Problem description | Your task is to count the lines of the entries below that include the word "match" and to give only the resulting number.

Stored items:
....

-- ==== Sys2Proof/Machine/Dispatch.lean ====
section
/-! DEFINITION. One arm per constructor of Instr: phases 4 to 6 of the step (spec/40_execution_cycle.md
R80). The precondition `run` = Running is checked by `step`. -/

namespace Sys2Proof.Machine

def exec (i : Instr) (s : State) : Host.Outcome State Fault Refusal :=
  match i with
  | .ldi a v => Sys2Proof.Machine.execLdi a v s
  | .prn a => Sys2Proof.Machine.execPrn a s
  | .hlt => Sys2Proof.Machine.execHlt s
  | .add a b => Sys2Proof.Machine.execAdd a b s
  | .mul a b => Sys2Proof.Machine.execMul a b s
  | .push a => Sys2Proof.Machine.execPush a s
  | .pop a => Sys2Proof.Machine.execPop a s
  | .call a => Sys2Proof.Machine.execCall a s
  | .ret => Sys2Proof.Machine.execRet s
  | .cmp a b => Sys2Proof.Machine.execCmp a b s
  | .jmp a => Sys2Proof.Machine.execJmp a s
  | .jeq a => Sys2Proof.Machine.execJeq a s
  | .jne a => Sys2Proof.Machine.execJne a s
  | .and a b => Sys2Proof.Machine.execAnd a b s
  | .or a b => Sys2Proof.Machine.execOr a b s
  | .xor a b => Sys2Proof.Machine.execXor a b s
  | .not a => Sys2Proof.Machine.execNot a s
  | .shl a b => Sys2Proof.Machine.execShl a b s
  | .shr a b => Sys2Proof.Machine.execShr a b s
  | .mod a b => Sys2Proof.Machine.execMod a b s
  | .addi a v => Sys2Proof.Machine.execAddi a v s

end Sys2Proof.Machine
end

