-- ==== Sys2Proof/Machine/Step.lean ====
section
/-! DEFINITION. One step of the block (spec/40_execution_cycle.md R80), and the host's way to place an
instruction where the next step fetches it. -/

namespace Sys2Proof.Machine

/-- One step: one whole instruction or one fault, taken only while `run` is Running (R33, R80). In Halted
and Failed no step is enabled (R24, R87; DESIGN CHOICE, log entry 14). The checks of `run` and of the fetch
stand here and not in `exec` (DESIGN CHOICE, log entry 15). -/
def step (s : State) : Host.Outcome State Fault Refusal :=
  match s.run with
  | .halted => .fault .coreHalted
  | .failed => .fault .coreFailed
  | .running =>
    match fetchInstr s with
    | .error t => raiseFault s t.1 t.2
    | .ok i => exec i s

/-- `s` with an opcode-table word's bytes at `pc`, and what the fetch needs besides: a running core, whose
fault record is then empty (R25). Stands for the load from outside (R31, R183; log entry 17). -/
def State.withFetchWord (s : State) (nbits w : Nat) : State :=
  { s with mem := Memory.place s.mem s.pc.toNat (tableBytes nbits w), run := .running, fault := none }

end Sys2Proof.Machine
end

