-- ==== Sys2Proof/Machine/Core.lean ====
section
/-! DEFINITION. The machine behind the host's interface. -/

def Sys2Proof.core : Host.Core :=
  { State := Sys2Proof.Machine.State, Fault := Sys2Proof.Machine.Fault,
    Refusal := Sys2Proof.Machine.Refusal, step := Sys2Proof.Machine.step,
    reset := Sys2Proof.Machine.State.reset }
end

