/-! ### Commits -/

/-- A commit keeps memory canonical: it writes nothing, a pushed byte, or the cleared cell. -/
theorem commitOf_mem_wf (hm : s.mem.wf) (i : Instr) : (commitOf s i).mem.wf := by
  cases hi : isStackInstr i with
  | false => rwa [commitOf_mem hi]
  | true =>
    cases i
    case push | call | pop | ret => exact Memory.wf_write _ hm (BitVec.isLt _)
    all_goals cases hi

/-- At most one of the three flags is set (R18). -/
def FlagsExclusive (f : Flags) : Prop :=
  (f.l = false ∨ f.g = false) ∧ (f.l = false ∨ f.e = false) ∧ (f.g = false ∨ f.e = false)

theorem flagsExclusive_compareBytes (a b : Byte) : FlagsExclusive (compareBytes a b) := by
  simp only [FlagsExclusive, compareBytes_l, compareBytes_g, compareBytes_e, decide_eq_false_iff_not,
    ← BitVec.toNat_inj]
  omega

/-- Only CMP writes the flags, and it sets one of them (R19). -/
theorem flagsExclusive_commitOf (hf : FlagsExclusive s.flags) (i : Instr) : FlagsExclusive (commitOf s i).flags := by
  by_cases hi : ∃ a b, i = .cmp a b
  · obtain ⟨a, b, rfl⟩ := hi
    exact flagsExclusive_compareBytes _ _
  · rwa [commitOf_flags s fun a b h => hi ⟨a, b, h⟩]

/-- A committing instruction that fits in memory keeps the invariant of a running core. -/
theorem coreInv_commitOf (hs : CoreInv s) (hr : s.run = .running) (hfit : s.pc.toNat + (encode i).length ≤ 256)
    (htrap : trapOf s i = none) : CoreInv (commitOf s i) := by
  have hempty : (commitOf s i).fault = none := by
    rw [commitOf_fault, ← Option.not_isSome_iff_eq_none, hs.recordIffFailed, hr]
    decide
  refine ⟨commitOf_mem_wf hs.memCanonical i, ?pc, flagsExclusive_commitOf hs.flagsExclusive i, ?recordIff, ?record⟩
  case pc =>
    rw [commitOf_pc_toNat hfit (regOperands_ok htrap)]
    exact nextPc_le hfit
  case recordIff =>
    rw [hempty]
    exact ⟨nofun, fun hf => absurd hf (commitOf_run_ne_failed hr i)⟩
  case record =>
    rw [hempty]
    exact nofun

/-- Settles O5: a step is a fault of the fetch, a fault of the instruction, or a commit of an instruction that
fits. -/
theorem stepKeepsCoreInv : Obligations.StepKeepsCoreInv := by
  intro s t hs h
  obtain ⟨hr, ⟨p, hfetch, rfl⟩ | ⟨i, hfetch, he⟩⟩ := step_next_cases h
  · exact coreInv_failWith hs (fetch_trapExplains hs hfetch)
  · rcases exec_next_cases he with ⟨p, htrap, rfl⟩ | ⟨htrap, rfl⟩
    · exact coreInv_failWith hs (exec_trapExplains htrap)
    · exact coreInv_commitOf hs hr (fits_of_fetchInstr_ok hfetch) htrap

end Sys2Proof.Proofs
end

section
/-! PROOFS. The stack (spec/20_memory.md section 2): what a push and a pop leave at their address, each stack
instruction's commit and fault; then the obligations. -/

namespace Sys2Proof.Proofs

open Sys2Proof Sys2Proof.Machine Sys2Proof.Claims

....

Task solution | 3